Find the mass of potassium chloride and volume of oxygen at STP liberated when 0.5 moles of potassium chlorate are heated.Also find the moles and mass of oxygen evolved.

To find the mass of potassium chloride and volume of oxygen at STP liberated when 0.5 moles of potassium chlorate are heated, we need to calculate the stoichiometry of the reaction between potassium chlorate and the products formed.

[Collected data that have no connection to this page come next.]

-- ==== Sys2Proof/Laws/Parser.lean ====
section
/-!
SUPPORT. The receive parser: everything one byte can do, and how received bytes compose.
-/

namespace Sys2Proof.Machine

/-- The frame a matching checksum byte emits (R98). -/
def State.frameOf (b : Byte) (s : State) : Frame where
  addr := s.rxAddr
  len := s.rxLen
  type := s.rxType
  payload := s.received (s.rxLen.toNat - 2)
  checksum := b

/-! ## One received byte, rule by rule -/

/-- The FramingError of an illegal LEN byte (R180's sub-causes 1 and 2). -/
def lenError (b : Byte) : Raised := if b.toNat < 2 then .lenTooShort else .lenTooLong

theorem lenError_class (b : Byte) : (lenError b).errorClass = .framingError := by
  unfold lenError
  split <;> rfl

theorem lenLegal_iff {c : Config} {b : Byte} : lenLegal c b = true ↔ 2 ≤ b.toNat ∧ b.toNat - 2 ≤ c.maxPayload := by
  unfold lenLegal
  rw [Bool.and_eq_true, decide_eq_true_iff, decide_eq_true_iff]

theorem State.rxOne_addr {s : State} (b : Byte) (now : Time) (h : s.rxState = .addr) :
    s.rxOne b now = .ok { s with rxAddr := b, rxState := .len } := by
  simp only [State.rxOne, h, State.rxAddrByte]

theorem State.rxOne_len_ok {s : State} {b : Byte} (now : Time) (h : s.rxState = .len)
    (hb : lenLegal s.cfg b = true) : s.rxOne b now = .ok { s with rxLen := b, rxState := .type } := by
  have := lenLegal_iff.1 hb
  simp only [State.rxOne, h, State.rxLenByte]
  rw [if_neg (by omega), if_neg (by omega)]

theorem State.rxOne_len_bad {s : State} {b : Byte} (now : Time) (h : s.rxState = .len)
    (hb : lenLegal s.cfg b = false) :
    s.rxOne b now =
      .ok { s with rxState := .addr, out := { s.out with errors := s.out.errors ++ [lenError b] } } := by
  have : ¬(2 ≤ b.toNat ∧ b.toNat - 2 ≤ s.cfg.maxPayload) :=
    fun h => by rw [lenLegal_iff.2 h] at hb; cases hb
  simp only [State.rxOne, h, State.rxLenByte]
  by_cases h2 : b.toNat < 2
  · rw [if_pos h2, State.raiseError_framing s rfl, lenError, if_pos h2]
  · rw [if_neg h2, if_pos (by omega), State.raiseError_framing s rfl, lenError, if_neg h2]

theorem State.rxOne_type {s : State} (b : Byte) (now : Time) (h : s.rxState = .type) :
    s.rxOne b now = .ok (s.rxTypeByte b) := by
  simp only [State.rxOne, h]

theorem State.rxOne_payload {s : State} (b : Byte) (now : Time) (h : s.rxState = .payload)
    (hi : s.rxIdx < s.cfg.maxPayload) :
    s.rxOne b now = .ok { s with
      rxBuf := s.rxBuf.write s.rxIdx b, rxCrc := crc8Byte s.cfg s.rxCrc b, rxIdx := s.rxIdx + 1,
      rxState := if s.rxIdx + 1 = s.rxLen.toNat - 2 then .crc else .payload } := by
  simp only [State.rxOne, h, State.rxPayloadByte, State.bufStore_of_lt b hi]

theorem State.rxOne_payload_fault {s : State} (b : Byte) (now : Time) (h : s.rxState = .payload)
    (hi : ¬s.rxIdx < s.cfg.maxPayload) : s.rxOne b now = .error (.bufferRange s.rxIdx) := by
  simp only [State.rxOne, h, State.rxPayloadByte, State.bufStore]
  rw [if_neg hi]

theorem State.rxOne_crc_match {s : State} {b : Byte} (now : Time) (h : s.rxState = .crc)
    (hb : b = crcFinal s.cfg s.rxCrc) (hl : s.rxLen.toNat - 2 ≤ s.cfg.maxPayload) :
    s.rxOne b now = .ok (State.frameIn (s.frameOf b) now { s with rxState := .addr }) := by
  simp only [State.rxOne, h, State.rxCrcByte]
  rw [if_pos hb, State.bufLoad_of_le (s := { s with rxState := .addr }) hl]
  rfl

theorem State.rxOne_crc_fault {s : State} {b : Byte} (now : Time) (h : s.rxState = .crc)
    (hb : b = crcFinal s.cfg s.rxCrc) (hl : ¬s.rxLen.toNat - 2 ≤ s.cfg.maxPayload) :
    s.rxOne b now = .error (.bufferRange s.cfg.maxPayload) := by
  simp only [State.rxOne, h, State.rxCrcByte, State.bufLoad]
  rw [if_pos hb, if_neg hl]

theorem State.rxOne_crc_mismatch {s : State} {b : Byte} (now : Time) (h : s.rxState = .crc)
    (hb : b ≠ crcFinal s.cfg s.rxCrc) :
    s.rxOne b now =
      .ok { s with rxState := .addr, out := { s.out with errors := s.out.errors ++ [.checksumMismatch] } } := by
  simp only [State.rxOne, h, State.rxCrcByte]
  rw [if_neg hb, State.raiseError_framing _ rfl]

/-- Everything one received byte can do when it answers a next state (R94 to R98). -/
theorem State.rxOne_cases {b : Byte} {now : Time} {s t : State} (h : s.rxOne b now = .ok t) :
    (s.rxState = .addr ∧ t = { s with rxAddr := b, rxState := .len }) ∨
    (s.rxState = .len ∧ lenLegal s.cfg b = false ∧
      t = { s with rxState := .addr, out := { s.out with errors := s.out.errors ++ [lenError b] } }) ∨
    (s.rxState = .len ∧ lenLegal s.cfg b = true ∧ t = { s with rxLen := b, rxState := .type }) ∨
    (s.rxState = .type ∧ t = s.rxTypeByte b) ∨
    (s.rxState = .payload ∧ s.rxIdx < s.cfg.maxPayload ∧ t = { s with
      rxBuf := s.rxBuf.write s.rxIdx b, rxCrc := crc8Byte s.cfg s.rxCrc b, rxIdx := s.rxIdx + 1,
      rxState := if s.rxIdx + 1 = s.rxLen.toNat - 2 then .crc else .payload }) ∨
    (s.rxState = .crc ∧ b ≠ crcFinal s.cfg s.rxCrc ∧
      t = { s with rxState := .addr, out := { s.out with errors := s.out.errors ++ [.checksumMismatch] } }) ∨
    (s.rxState = .crc ∧ b = crcFinal s.cfg s.rxCrc ∧ s.rxLen.toNat - 2 ≤ s.cfg.maxPayload ∧
      t = State.frameIn (s.frameOf b) now { s with rxState := .addr }) := by
  cases hs : s.rxState
  · rw [State.rxOne_addr b now hs] at h
    cases h
    exact .inl ⟨rfl, rfl⟩
  · cases hl : lenLegal s.cfg b
    · rw [State.rxOne_len_bad now hs hl] at h
      cases h
      exact .inr (.inl ⟨rfl, rfl, rfl⟩)
    · rw [State.rxOne_len_ok now hs hl] at h
      cases h
      exact .inr (.inr (.inl ⟨rfl, rfl, rfl⟩))
  · rw [State.rxOne_type b now hs] at h
    cases h
    exact .inr (.inr (.inr (.inl ⟨rfl, rfl⟩)))
  · by_cases hi : s.rxIdx < s.cfg.maxPayload
    · rw [State.rxOne_payload b now hs hi] at h
      cases h
      exact .inr (.inr (.inr (.inr (.inl ⟨rfl, hi, rfl⟩))))
    · rw [State.rxOne_payload_fault b now hs hi] at h
      cases h
  · by_cases hb : b = crcFinal s.cfg s.rxCrc
    · by_cases hl : s.rxLen.toNat - 2 ≤ s.cfg.maxPayload
      · rw [State.rxOne_crc_match now hs hb hl] at h
        cases h
        exact .inr (.inr (.inr (.inr (.inr (.inr ⟨rfl, hb, hl, rfl⟩)))))
      · rw [State.rxOne_crc_fault now hs hb hl] at h
        cases h
    · rw [State.rxOne_crc_mismatch now hs hb] at h
      cases h
      exact .inr (.inr (.inr (.inr (.inr (.inl ⟨rfl, hb, rfl⟩)))))

/-- Received bytes in two parts are received one part after the other (R100). -/
theorem State.rxMany_append (now : Time) (xs ys : List Byte) (s : State) :
    s.rxMany now (xs ++ ys) =
      match s.rxMany now xs with
      | .ok t => t.rxMany now ys
      | .error f => .error f := by
  induction xs generalizing s with
  | nil => rfl
  | cons x xs ih =>
    simp only [List.cons_append, State.rxMany]
    cases s.rxOne x now with
    | error f => rfl
    | ok t => exact ih t

/-- `t` with another boundary, and outputs `o` before its own. -/
def State.reboundary (p : List Presented) (ob : List Byte) (o : Output) (t : State) : State :=
  { t with
    pending := p
    outbound := ob
    out := { o with events := o.events ++ t.out.events, errors := o.errors ++ t.out.errors } }

@[simp] theorem State.reboundary_cfg (p ob o) (t : State) : (t.reboundary p ob o).cfg = t.cfg := rfl
@[simp] theorem State.reboundary_ch (p ob o) (t : State) : (t.reboundary p ob o).ch = t.ch := rfl
@[simp] theorem State.reboundary_rxState (p ob o) (t : State) : (t.reboundary p ob o).rxState = t.rxState := rfl
@[simp] theorem State.reboundary_rxAddr (p ob o) (t : State) : (t.reboundary p ob o).rxAddr = t.rxAddr := rfl
@[simp] theorem State.reboundary_rxLen (p ob o) (t : State) : (t.reboundary p ob o).rxLen = t.rxLen := rfl
@[simp] theorem State.reboundary_rxType (p ob o) (t : State) : (t.reboundary p ob o).rxType = t.rxType := rfl
@[simp] theorem State.reboundary_rxIdx (p ob o) (t : State) : (t.reboundary p ob o).rxIdx = t.rxIdx := rfl
@[simp] theorem State.reboundary_rxCrc (p ob o) (t : State) : (t.reboundary p ob o).rxCrc = t.rxCrc := rfl
@[simp] theorem State.reboundary_rxBuf (p ob o) (t : State) : (t.reboundary p ob o).rxBuf = t.rxBuf := rfl
@[simp] theorem State.reboundary_linkUp (p ob o) (t : State) : (t.reboundary p ob o).linkUp = t.linkUp := rfl
@[simp] theorem State.reboundary_lastValidTs (p ob o) (t : State) : (t.reboundary p ob o).lastValidTs = t.lastValidTs := rfl
@[simp] theorem State.reboundary_ls (p ob o) (t : State) : (t.reboundary p ob o).ls = t.ls := rfl

theorem State.frameIn_reboundary (f : Frame) (now : Time) (p : List Presented) (ob : List Byte) (o : Output)
    (s : State) :
    (s.reboundary p ob o).frameIn f now = (s.frameIn f now).reboundary p ob o := by
  rw [State.frameIn_eq, State.frameIn_eq]
  simp only [State.reboundary, List.append_assoc]
  rfl

/-- A received byte does not look at the boundary: notifications and errors come after what is there already. -/
theorem State.rxOne_reboundary (b : Byte) (now : Time) (p : List Presented) (ob : List Byte) (o : Output)
    (s : State) :
    (s.reboundary p ob o).rxOne b now = (s.rxOne b now).map (State.reboundary p ob o) := by
  cases hs : s.rxState
  · rw [State.rxOne_addr b now hs, State.rxOne_addr b now (s := s.reboundary p ob o) hs]
    rfl
  · cases hl : lenLegal s.cfg b
    · rw [State.rxOne_len_bad now hs hl, State.rxOne_len_bad now (s := s.reboundary p ob o) hs hl]
      simp only [Except.map, State.reboundary, List.append_assoc]
    · rw [State.rxOne_len_ok now hs hl, State.rxOne_len_ok now (s := s.reboundary p ob o) hs hl]
      rfl
  · rw [State.rxOne_type b now hs, State.rxOne_type b now (s := s.reboundary p ob o) hs]
    rfl
  · by_cases hi : s.rxIdx < s.cfg.maxPayload
    · rw [State.rxOne_payload b now hs hi, State.rxOne_payload b now (s := s.reboundary p ob o) hs hi]
      rfl
    · rw [State.rxOne_payload_fault b now hs hi, State.rxOne_payload_fault b now (s := s.reboundary p ob o) hs hi]
      rfl
  · by_cases hb : b = crcFinal s.cfg s.rxCrc
    · by_cases hl : s.rxLen.toNat - 2 ≤ s.cfg.maxPayload
      · rw [State.rxOne_crc_match now hs hb hl, State.rxOne_crc_match now (s := s.reboundary p ob o) hs hb hl]
        exact congrArg Except.ok (State.frameIn_reboundary (s.frameOf b) now p ob o { s with rxState := .addr })
      · rw [State.rxOne_crc_fault now hs hb hl, State.rxOne_crc_fault now (s := s.reboundary p ob o) hs hb hl]
        rfl
    · rw [State.rxOne_crc_mismatch now hs hb, State.rxOne_crc_mismatch now (s := s.reboundary p ob o) hs hb]
      simp only [Except.map, State.reboundary, List.append_assoc]

/-- The same for received bytes. -/
theorem State.rxMany_reboundary (now : Time) (bs : List Byte) (p : List Presented) (ob : List Byte) (o : Output)
    (s : State) :
    (s.reboundary p ob o).rxMany now bs = (s.rxMany now bs).map (State.reboundary p ob o) := by
  induction bs generalizing s with
  | nil => rfl
  | cons b bs ih =>
    simp only [State.rxMany, State.rxOne_reboundary]
    cases s.rxOne b now with
    | error f => rfl
    | ok t => exact ih t

/-- Received bytes leave the boundary alone. -/
theorem State.rxOne_boundary {b : Byte} {now : Time} {s t : State} (h : s.rxOne b now = .ok t) :
    t.cfg = s.cfg ∧ t.pending = s.pending ∧ t.outbound = s.outbound ∧
      t.out.tx = s.out.tx ∧ t.out.mix = s.out.mix ∧ t.out.result = s.out.result := by
  rcases State.rxOne_cases h with ⟨-, rfl⟩ | ⟨-, -, rfl⟩ | ⟨-, -, rfl⟩ | ⟨-, rfl⟩ | ⟨-, -, rfl⟩ |
    ⟨-, -, rfl⟩ | ⟨-, -, -, rfl⟩
  all_goals try exact ⟨rfl, rfl, rfl, rfl, rfl, rfl⟩
  rw [State.frameIn_eq]
  exact ⟨rfl, rfl, rfl, rfl, rfl, rfl⟩

theorem State.rxMany_boundary {bs : List Byte} {now : Time} {s t : State} (h : s.rxMany now bs = .ok t) :
    t.cfg = s.cfg ∧ t.pending = s.pending ∧ t.outbound = s.outbound ∧
      t.out.tx = s.out.tx ∧ t.out.mix = s.out.mix ∧ t.out.result = s.out.result := by
  induction bs generalizing s with
  | nil =>
    cases h
    exact ⟨rfl, rfl, rfl, rfl, rfl, rfl⟩
  | cons b bs ih =>
    simp only [State.rxMany] at h
    split at h
    · cases h
    · rename_i s' hs'
      obtain ⟨h1, h2, h3, h4, h5, h6⟩ := State.rxOne_boundary hs'
      obtain ⟨g1, g2, g3, g4, g5, g6⟩ := ih h
      exact ⟨g1.trans h1, g2.trans h2, g3.trans h3, g4.trans h4, g5.trans h5, g6.trans h6⟩

end Sys2Proof.Machine
end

The balanced equation for the reaction is:
2KClO3(s) → 2KCl(s) + 3O2(g)

Step 1: Calculate the molar mass of potassium chlorate (KClO3):
- The molar mass of potassium (K) is approximately 39.10 g/mol.
- The molar mass of chlorine (Cl) is approximately 35.45 g/mol.
- The molar mass of oxygen (O) is approximately 16.00 g/mol.
- Since potassium chlorate has one potassium atom (K), one chlorine atom (Cl), and three oxygen atoms (O), the total molar mass is:
Molar mass of KClO3 = (39.10 g/mol) + (35.45 g/mol) + (16.00 g/mol x 3) = 122.55 g/mol

Step 2: Calculate the mass of potassium chlorate (KClO3):
- Given that we have 0.5 moles of KClO3.
- Use the formula: Mass of KClO3 = Moles of KClO3 x Molar mass of KClO3
Mass of KClO3 = 0.5 moles x 122.55 g/mol = 61.275 g

Step 3: Calculate the moles of oxygen (O2) evolved:
- According to the stoichiometry of the balanced equation, 2 moles of KClO3 produce 3 moles of O2.
- Use the formula: Moles of O2 = Moles of KClO3 x (3 moles of O2 / 2 moles of KClO3)
Moles of O2 = 0.5 moles x (3/2) = 0.75 moles

Step 4: Calculate the mass of oxygen (O2) evolved:
- Given that we have 0.75 moles of O2.
- The molar mass of oxygen (O2) is approximately 32.00 g/mol.
- Use the formula: Mass of O2 = Moles of O2 x Molar mass of O2
Mass of O2 = 0.75 moles x 32.00 g/mol = 24.00 g

Therefore, when 0.5 moles of potassium chlorate are heated, the mass of potassium chloride formed is 61.275 g, the volume of oxygen evolved at STP is not directly provided, but we can use the Ideal Gas Law to calculate it, and the moles and mass of oxygen evolved are 0.75 moles and 24.00 g, respectively.